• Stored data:
==============================
-- ==== Sys2Proof/Tests/Slice0.lean ====
section
/-! SUPPORT. Tests on fixed values, each from a worked example or vector of spec/95_test_vectors.md or from an
encoding of spec/30_encoding.md (named in the comment), and a witness for the hypotheses of each obligation
that has any. -/

namespace Sys2Proof.Tests

open Sys2Proof.Machine

/-! ### Helpers -/

/-- A machine with the given words in memory, pc, registers, held input ports and parameters. -/
def machine (words : List (Word × Word)) (pc : Word) (regs : List (RegNum × Word))
    (inputs : List (Port × Word) := []) (params : Params := Params.default)
    (changes : PortChanges := .listed []) : State :=
  Launch.initial { image := words, dataImage := [], resetPc := pc, regs := regs, inputs := inputs,
                   portChanges := changes, params := params }

/-- One instruction word at 0x0100, the convention of 95_test_vectors.md. -/
def one (w : Word) (regs : List (RegNum × Word)) (more : List (Word × Word) := [])
    (inputs : List (Port × Word) := []) : State := machine ((0x0100#16, w) :: more) 0x0100#16 regs inputs

/-- The parameters with another memory organisation. -/
def harvardParams : Params := { Params.default with memoryOrganisation := .harvard }

/-- The parameters with the other policy for NOT. -/
def ignoreParams : Params := { Params.default with notBbbPolicy := .ignore }

/-- The parameters with port 0x10 one register. -/
def sharedParams : Params := { Params.default with ioShared := [0x10#8] }

/-- The parameters with an END_PC. -/
def endParams (e : Word) : Params := { Params.default with endPc := some e }

/-- A field of the next state, if there is one. -/
def after {α : Type} (o : Result) (f : State → α) : Option α :=
  match o with
  | .next t => some (f t)
  | .fault _ => none
  | .refused _ => none

/-- The fault, if there is one. -/
def faultOf (o : Result) : Option Fault :=
  match o with
  | .next _ => none
  | .fault f => some f
  | .refused _ => none

/-- The next state, or the given one. -/
def nextOr (s : State) : State := (after (step s) id).getD s

/-! ### Well-formedness and decoding -/

/-- R72: the words of `notBbb` have a nonzero bbb. -/
theorem test_notBbb_zero_ill_formed : (Instr.notBbb 1#3 2#3 0#3).wellFormed = false := by decide
theorem test_notBbb_well_formed : (Instr.notBbb 1#3 2#3 3#3).wellFormed = true := by decide

/-! One word for each row of the opcode table, its fields written out from 30_encoding.md R62 to R64. -/

theorem test_decode_and : decode 0b0000_111_110_000_111#16 = .and 7#3 6#3 7#3 := by decide
theorem test_decode_or : decode 0b0000_111_110_001_111#16 = .or 7#3 6#3 7#3 := by decide
theorem test_decode_xor : decode 0b0000_010_010_010_001#16 = .xor 2#3 2#3 1#3 := by decide
theorem test_decode_not : decode 0b0000_111_110_011_000#16 = .not 7#3 6#3 := by decide
theorem test_decode_add : decode 0b0000_101_011_100_100#16 = .add 5#3 3#3 4#3 := by decide
theorem test_decode_sub : decode 0b0000_101_011_101_100#16 = .sub 5#3 3#3 4#3 := by decide
theorem test_decode_sha : decode 0b0000_100_011_110_101#16 = .sha 4#3 3#3 5#3 := by decide
theorem test_decode_shl : decode 0b0000_100_011_111_101#16 = .shl 4#3 3#3 5#3 := by decide
theorem test_decode_cmplt : decode 0b0001_101_100_000_011#16 = .cmplt 5#3 4#3 3#3 := by decide
theorem test_decode_cmple : decode 0b0001_101_011_001_100#16 = .cmple 5#3 3#3 4#3 := by decide
theorem test_decode_cmpeq : decode 0b0001_101_010_011_100#16 = .cmpeq 5#3 2#3 4#3 := by decide
theorem test_decode_cmpltu : decode 0b0001_101_100_100_011#16 = .cmpltu 5#3 4#3 3#3 := by decide
theorem test_decode_cmpleu : decode 0b0001_101_011_101_100#16 = .cmpleu 5#3 3#3 4#3 := by decide
theorem test_decode_addi : decode 0b0010_101_011_111110#16 = .addi 5#3 3#3 0b111110#6 := by decide
theorem test_decode_ld : decode 0b0011_111_010_111011#16 = .ld 7#3 2#3 0b111011#6 := by decide
theorem test_decode_st : decode 0b0100_111_010_111011#16 = .st 7#3 2#3 0b111011#6 := by decide
theorem test_decode_movi : decode 0b0101_101_0_11111111#16 = .movi 5#3 0xFF#8 := by decide
theorem test_decode_movhi : decode 0b0101_100_1_00110100#16 = .movhi 4#3 0x34#8 := by decide
theorem test_decode_bz : decode 0b0110_101_0_11110101#16 = .bz 5#3 0xF5#8 := by decide
theorem test_decode_bnz : decode 0b0110_101_1_11110101#16 = .bnz 5#3 0xF5#8 := by decide
theorem test_decode_inPort : decode 0b0111_011_0_10111010#16 = .inPort 3#3 0xBA#8 := by decide
theorem test_decode_outPort : decode 0b0111_010_1_10111010#16 = .outPort 2#3 0xBA#8 := by decide
theorem test_decode_unusedOpcode : decode 0b1000_110_111_010_110#16 = .unusedOpcode 0b000_110_111_010_110#15 := by decide
theorem test_decode_unusedCompare2 : decode 0b0001_011_001_010_010#16 = .unusedCompare2 3#3 1#3 2#3 := by decide
theorem test_decode_unusedCompare6 : decode 0b0001_011_001_110_010#16 = .unusedCompare6 3#3 1#3 2#3 := by decide
theorem test_decode_unusedCompare7 : decode 0b0001_011_001_111_010#16 = .unusedCompare7 3#3 1#3 2#3 := by decide
theorem test_decode_notBbb : decode 0b0000_011_001_011_111#16 = .notBbb 3#3 1#3 7#3 := by decide

/-- R80: the worked encodings of the annex. -/
theorem test_encode_annex :
    encode (.add 5#3 3#3 4#3) = 0x0AE4#16 ∧ encode (.addi 5#3 3#3 0b111110#6) = 0x2AFE#16 ∧
    encode (.st 7#3 2#3 0b111011#6) = 0x4EBB#16 ∧ encode (.bnz 5#3 0xF5#8) = 0x6BF5#16 ∧
    encode (.outPort 2#3 0xBA#8) = 0x75BA#16 := by decide

/-- The host's numbering of a word's bits is the word's own (R7, R60). -/
theorem test_decodeTableWord : decodeTableWord 16 0x0AE4 = some (.add 5#3 3#3 4#3) ∧
    decodeTableWord 17 0x0AE4 = none := by decide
==============================
• Exercise instructions:
Above are the entries. Quote exactly the lines from the one bearing "### Helpers -/" through the one bearing "(changes : PortChanges".

• Output of the task:
/-! ### Helpers -/

/-- A machine with the given words in memory, pc, registers, held input ports and parameters. -/
def machine (words : List (Word × Word)) (pc : Word) (regs : List (RegNum × Word))
    (inputs : List (Port × Word) := []) (params : Params := Params.default)
    (changes : PortChanges := .listed []) : State :=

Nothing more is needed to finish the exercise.